Senegal XI


Fuera estaba César enseñándole aún los videos al gendarme histérico. El comandante le mandó llamar. Apenas nos miramos.

Cons estaba de pie, le habían quitado toda la ropa excepto los calzoncillos. Se abrazaba el cuerpo de frío y, curiosamente, se reía ahora de todo aquello. Su risa me alivió bastante. El gendarme histérico me miró entonce señalando mi cámara. Yo sabía que éste sería un hueso duro de roer, así que no le dí tregua; si me gritaba, más le gritaba yo; si me decía que en las fotos había cayucos, que quitara los cayucos de las playas le respondía. Tal fue la discusión que Laura me pidió que me callara para no empeorar las cosas. Para ese momento, el gendarme había vuelto a entrar en el despacho del comandante. Nadie volvió a hablarme de las fotos.

Cuando César salió del despacho del comandante con Carmen y el responsable de Cruz Roja Senegalesa, el mismo comandante les acompañaba. Carmen nos aseguró que no había forma posible de recuperar las cintas. Entonces vi cómo prendían a Cons, desnudo como estaba, y lo metían dentro de un calabozo. Se suponía que todo había terminado ya, éramos libres, nos quedábamos sin las cintas y Cons sería enviado a la carcel de Zinguinchor. Yo no estaba dispuesto a aceptar aquello. Así que le pedí a Carmen que le preguntara al comandante cuánto tiempo tenía que esperar yo sentado en la puerta de la gendarmería hasta que liberaran a Cons. El comandante ante mis palabras guardó un tenso silencio, luego dió una orden malhumorado. A las once y media de la noche salimos de la gendarmería, Cons echaba su brazo sobre mis hombros, y aún se reía de todo.

Fuera de la gendarmería había un coche parado en la puerta. La calle mal iluminada se abrió ante el reflejo de la piel blanca de dos personas. Eran los chicos canarios que habían presenciado toda la discusión que nos había llevado a perder las cintas. Nos dijeron que teníamos la cena preparada en su campamento, que estaba a unos tres kilómetros. Yo aún me estaba reponiéndo de todo aquello. Me limité a darles las gracias y decirles que aún teníamos que pensar qué haríamos. No tenía ganas de hablar con nadie, así que me di media vuelta hacia la puerta de la gendarmería de nuevo. Allí vi a un hombre vestido exactamente igual que el comandante, con las mismas facciones que el comandante, pero con una sonrisa de oreja a oreja mientras se acercaba a mí gritando: «¡Narwhal Tabarca, escritor español, mi amigo!. Al principio me costó creer que aquel hombre fuera realmente el mismo que nos insultara hacía apenas diez minutos en su despacho. Efectivamente, era el comandante, y me trataba ahora como nos conocieramos de toda la vida.

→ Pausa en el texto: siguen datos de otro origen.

-- ==== Sys2Proof/Machine/Operands.lean ====
section
/-! DEFINITION. The fields of a response as values, and the operand of SET_RANGE as the frame it sends. -/

namespace Sys2Proof.Machine

/-- `co2 = RSP[2] * 256 + RSP[3]`, big-endian, 0 to 65535 (R49, R65). -/
def co2Value (r : RspFrame) : Nat := r.ppmHi.toNat * 256 + r.ppmLo.toNat

/-- `temp = RSP[4] - 40`, the byte taken unsigned: -40 to 215 (R65). -/
def tempValue (r : RspFrame) : Int := (r.temp40.toNat : Int) - 40

/-- `zext_16` of the concentration, the value of the `CO2` register (R26, R116). -/
def co2Word (r : RspFrame) : BitVec 16 := BitVec.ofNat 16 (co2Value r)

/-- `sext_16` of the temperature, the value of the `TEMP` register (R27, R116). -/
def tempWord (r : RspFrame) : BitVec 16 := BitVec.ofInt 16 (tempValue r)

/-- The frame a range selects; "default" has none (R135 to R138). The match is exhaustive. -/
def rangeFrame (p : Params) : Range → Option CmdFrame
  | .default => none
  | .r2000 => some p.range2000
  | .r5000 => some range5000Frame
  | .r10000 => some p.range10000

/-- The codes of RANGE on two bits (R22). -/
def rangeCode : Range → BitVec 2
  | .default => 0
  | .r2000 => 1
  | .r5000 => 2
  | .r10000 => 3

/-- The codes of ABC_BOOT on two bits (R21). -/
def abcCode : AbcPolicy → BitVec 2
  | .unspecified => 0
  | .enabled => 1
  | .disabled => 2

/-- What a register-level implementation reads from the two bits of ABC_BOOT: 3 is treated as unspecified (R21, U8). -/
def abcOfCode (c : BitVec 2) : AbcPolicy :=
  if c = 1 then .enabled else if c = 2 then .disabled else .unspecified

/-- What the two bits of RANGE or of the port `op_range` select (R22, R80). -/
def rangeOfCode (c : BitVec 2) : Range :=
  if c = 0 then .default else if c = 1 then .r2000 else if c = 2 then .r5000 else .r10000

end Sys2Proof.Machine
end

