-- ==== Sys2Proof/Tests/Slice0.lean ====
section
/-! SUPPORT. Tests: expected results are those of spec/95_test_vectors.md (the name of the vector stands beside each), of the
encodings of spec/30_encoding.md and spec/opcode_table.json, and of hand calculation; then the witnesses of the statements. -/

namespace Sys2Proof.Tests

open Sys2Proof Sys2Proof.Machine

/-! ### Small states -/

/-- A machine after BOOT, both sinks configured, window 1 s, `NOW_MS` as given, `RXQ` as given. -/
def ready (now : Nat) (q : List Byte) : State :=
  { State.reset with
    bootDone := true, nowMs := now, rxq := q,
    cfg := { resetConfiguration with warmupS := 1, co2SinkEn := true, tempSinkEn := true } }

/-- As `ready`, the window past, with bytes that arrive when the request is on the line. -/
def answering (bs : List Byte) : State := { ready 1000 [] with onFlush := bs }

/-- A TICK in its exchange, in phase `p`, with `RXQ` as given. -/
def inTick (p : Phase) (q : List Byte) : State :=
  { ready 1000 q with phase := p, op := some .tick, cmd := some getReadingFrame, expect := some true }

/-- RECOVER in its exchange, in phase `p`, with `RXQ` as given. -/
def inRecover (p : Phase) (q : List Byte) : State :=
  { ready 1000 q with phase := p, op := some .recover, cmd := some defaultParams.recover, expect := some false }

/-- A machine before BOOT with this policy, range and parameter. -/
def fresh (a : AbcPolicy) (r : Range) (sends : Bool) : State :=
  { State.reset with
    cfg := { resetConfiguration with abcBoot := a, range := r }, params := { defaultParams with bootSendsRange := sends },
    rxq := [0xAA, 0xBB] }

/-- The answer of V1 (S3): CO2 1000, TEMP 0. -/
def v1 : RspFrame := ⟨0xFF, 0x86, 0x03, 0xE8, 0x28, 0x00, 0x00, 0x00, 0x67⟩

/-- The outcome is a next state that passes the test. -/
def nextIs (o : Host.Outcome State Fault Refusal) (p : State → Bool) : Bool :=
  match o with
  | .next t => p t
  | .fault _ => false
  | .refused _ => false

/-! ### Decoding: one word per row, written out from its encoding (R61, R64, R71 to R77, R80) -/

theorem test_decode_wire_get_reading : decodeTableWord 72 0xFF0186000000000079 = some .wireGetReading := by decide
theorem test_decode_wire_range_5000 : decodeTableWord 72 0xFF01990000001388CB = some .wireRange5000 := by decide
theorem test_decode_wire_range_2000 : decodeTableWord 72 0xFF019900000007D08F = some .wireRange2000 := by decide
theorem test_decode_wire_range_10000 : decodeTableWord 72 0xFF019900000027102F = some .wireRange10000 := by decide
theorem test_decode_wire_abc_enable : decodeTableWord 72 0xFF0179A000000000E6 = some .wireAbcEnable := by decide
theorem test_decode_wire_abc_disable : decodeTableWord 72 0xFF0179000000000086 = some .wireAbcDisable := by decide
theorem test_decode_wire_calibrate_zero : decodeTableWord 72 0xFF0187000000000078 = some .wireCalibrateZero := by decide
theorem test_decode_wire_recover : decodeTableWord 72 0xFF0178000000000087 = some .wireRecover := by decide
theorem test_decode_rsp_get_reading : decodeTableWord 72 0xFF8603E82800000067 = some (.rspGetReading v1) := by decide
theorem test_decode_boot : decodeTableWord 6 0b000000 = some .boot := by decide
theorem test_decode_tick : decodeTableWord 6 0b000100 = some .tick := by decide
theorem test_decode_recover : decodeTableWord 6 0b001000 = some .recover := by decide
theorem test_decode_calibrate_zero : decodeTableWord 6 0b001100 = some .calibrateZero := by decide
theorem test_decode_abc_enable : decodeTableWord 6 0b010000 = some .abcEnable := by decide
theorem test_decode_abc_disable : decodeTableWord 6 0b010100 = some .abcDisable := by decide
theorem test_decode_set_range_default : decodeTableWord 6 0b011000 = some .setRangeDefault := by decide
theorem test_decode_set_range_2000 : decodeTableWord 6 0b011001 = some .setRange2000 := by decide
theorem test_decode_set_range_5000 : decodeTableWord 6 0b011010 = some .setRange5000 := by decide
theorem test_decode_set_range_10000 : decodeTableWord 6 0b011011 = some .setRange10000 := by decide

/-- `op_range` is ignored but by SET_RANGE (R80): TICK with `op_range` 3. -/
theorem test_decode_tick_ignores_range : decodeTableWord 6 0b000111 = some .tick := by decide

theorem test_decode_rejects :
    decode defaultParams [0x1C] = .error .noSuchOperation ∧ decode defaultParams [0x44] = .error .bitsAboveWord ∧
    decode defaultParams [0xFF, 0x01] = .error .noSuchLength ∧ decode defaultParams [] = .error .noSuchLength ∧
    decode defaultParams [0xFF, 0x01, 0x86, 0, 0, 0, 0, 0, 0x78] = .error .noSuchFrame ∧
    decode defaultParams [0xFF, 0x85, 0x03, 0xE8, 0x28, 0, 0, 0, 0x68] = .error .noSuchFrame := by decide

theorem test_encode_words :
    encode defaultParams .wireRange5000 = [0xFF, 0x01, 0x99, 0x00, 0x00, 0x00, 0x13, 0x88, 0xCB] ∧
    encode defaultParams (.rspGetReading v1) = [0xFF, 0x86, 0x03, 0xE8, 0x28, 0x00, 0x00, 0x00, 0x67] ∧
    encode defaultParams .tick = [0x04] ∧ encode defaultParams .setRange10000 = [0x1B] := by decide

/-! ### Well-formedness: an ill-formed term for each check -/

theorem test_wellFormed_instr : (Instr.rspGetReading v1).wellFormed = true ∧
    (Instr.rspGetReading { v1 with echo := 0x85 }).wellFormed = false ∧
    (Instr.rspGetReading { v1 with pre := 0xFE }).wellFormed = false := by decide

theorem test_wellFormed_params : paramsWellFormed defaultParams = true ∧
    paramsWellFormed { defaultParams with recover := { getReadingFrame with addr := 0xFE } } = false ∧
    paramsWellFormed { defaultParams with abcEnable := { getReadingFrame with devid := 0x02 } } = false ∧
    paramsWellFormed { defaultParams with range2000 := range5000Frame } = false ∧
    paramsWellFormed { defaultParams with range2000 := defaultParams.range10000 } = false ∧
    paramsWellFormed { defaultParams with abcEnable := defaultParams.abcDisable } = false := by decide

theorem test_framesDistinct : framesDistinct defaultParams = true ∧
    framesDistinct { defaultParams with recover := getReadingFrame } = false := by decide

/-! ### The checksum (K1, K2, K9, K11, K13, K14, K15, K16) -/

theorem test_checksum_vectors :
    checksum [0xFF, 0x01, 0x86, 0x00, 0x00, 0x00, 0x00, 0x00] = 0x79 ∧
    checksum [0xFF, 0x01, 0x99, 0x00, 0x00, 0x00, 0x13, 0x88] = 0xCB ∧
    checksum [0xFF, 0x00, 0x00, 0x00, 0x00, 0x00, 0x00, 0x00] = 0x00 ∧
    checksum [0xFF, 0xFF, 0xFF, 0xFF, 0xFF, 0xFF, 0xFF, 0xFF] = 0x07 ∧
    checksum [0xFF, 0x86, 0x00, 0x00, 0x79, 0x00, 0x00, 0x00] = 0x01 ∧
    checksum [0xFF, 0x86, 0x00, 0x00, 0x7A, 0x00, 0x00, 0x00] = 0x00 ∧
    checksum [0x12, 0x80, 0x00, 0x00, 0x00, 0x00, 0x00, 0x00] = 0x80 ∧
    checksum [0xFF, 0x01, 0x80, 0x00, 0x00, 0x00, 0x00, 0x00] = 0x7F := by decide

/-! ### SendCommand, one step at a time -/

/-- X2: the older of two stale bytes is popped first; an empty queue ends the drain with BCNT 0. -/
theorem test_drain :
    nextIs (exec .wireRange5000 { ready 0 [0x12, 0x34] with phase := .drain, cmd := some range5000Frame, expect := some false })
      (fun t => t.phase == .drain && t.rxq == [0x34] && t.acts == [.pop 0x12]) = true ∧
    nextIs (exec .wireRecover (inRecover .drain [])) (fun t => t.phase == .tx && t.bcnt == some 0 && t.acts == []) = true := by
  decide

/-- X2: after the eight bytes, the checksum CB of 01 99 00 00 00 13 88 goes out; and the first byte is not summed. -/
theorem test_tx :
    nextIs (exec .wireRange5000 { ready 0 [] with
        phase := .tx, cmd := some range5000Frame, expect := some false, bcnt := some 8, csum := some 0x35 }) (fun t =>
      t.phase == .flush && t.txPending == [0xCB] && t.bcnt == none) = true ∧
    nextIs (exec .wireRecover { inRecover .tx [] with bcnt := some 0, csum := some 0 }) (fun t =>
      t.phase == .tx && t.txPending == [0xFF] && t.bcnt == some 1 && t.csum == some 0) = true := by decide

Yo le seguí el trato jovial y me eché a reir, de forma prudente al principio, a carcajadas luego. Hablamos de España, de mí, de él. Era un hombre encantador ahora. Me pidió mi dirección y se la dí. Nos llevó a un hotel y se encargó de que nos hicieran algo de cenar. Luego, entre sonrísa y carcajada, se despidió de nosotros, no sin antes habernos deseado las buenas noches.

Allí nos vimos, en el hotel, como exconvictos que no entendían nada de lo que había pasado. Entre nosotros se había creado una tensión indeseable. César y Laura echaban la culpa de todo a Cons. Yo medié entonces y recordé que el principal culpable de todo aquello había sido el chofer estafador. Al cabo de una hora Cons dormía apaciblemente, en la cama de al lado. Mientras, yo le daba vueltas a una idea en mi cabeza: tenía que recuperar las cintas confiscadas como fuera.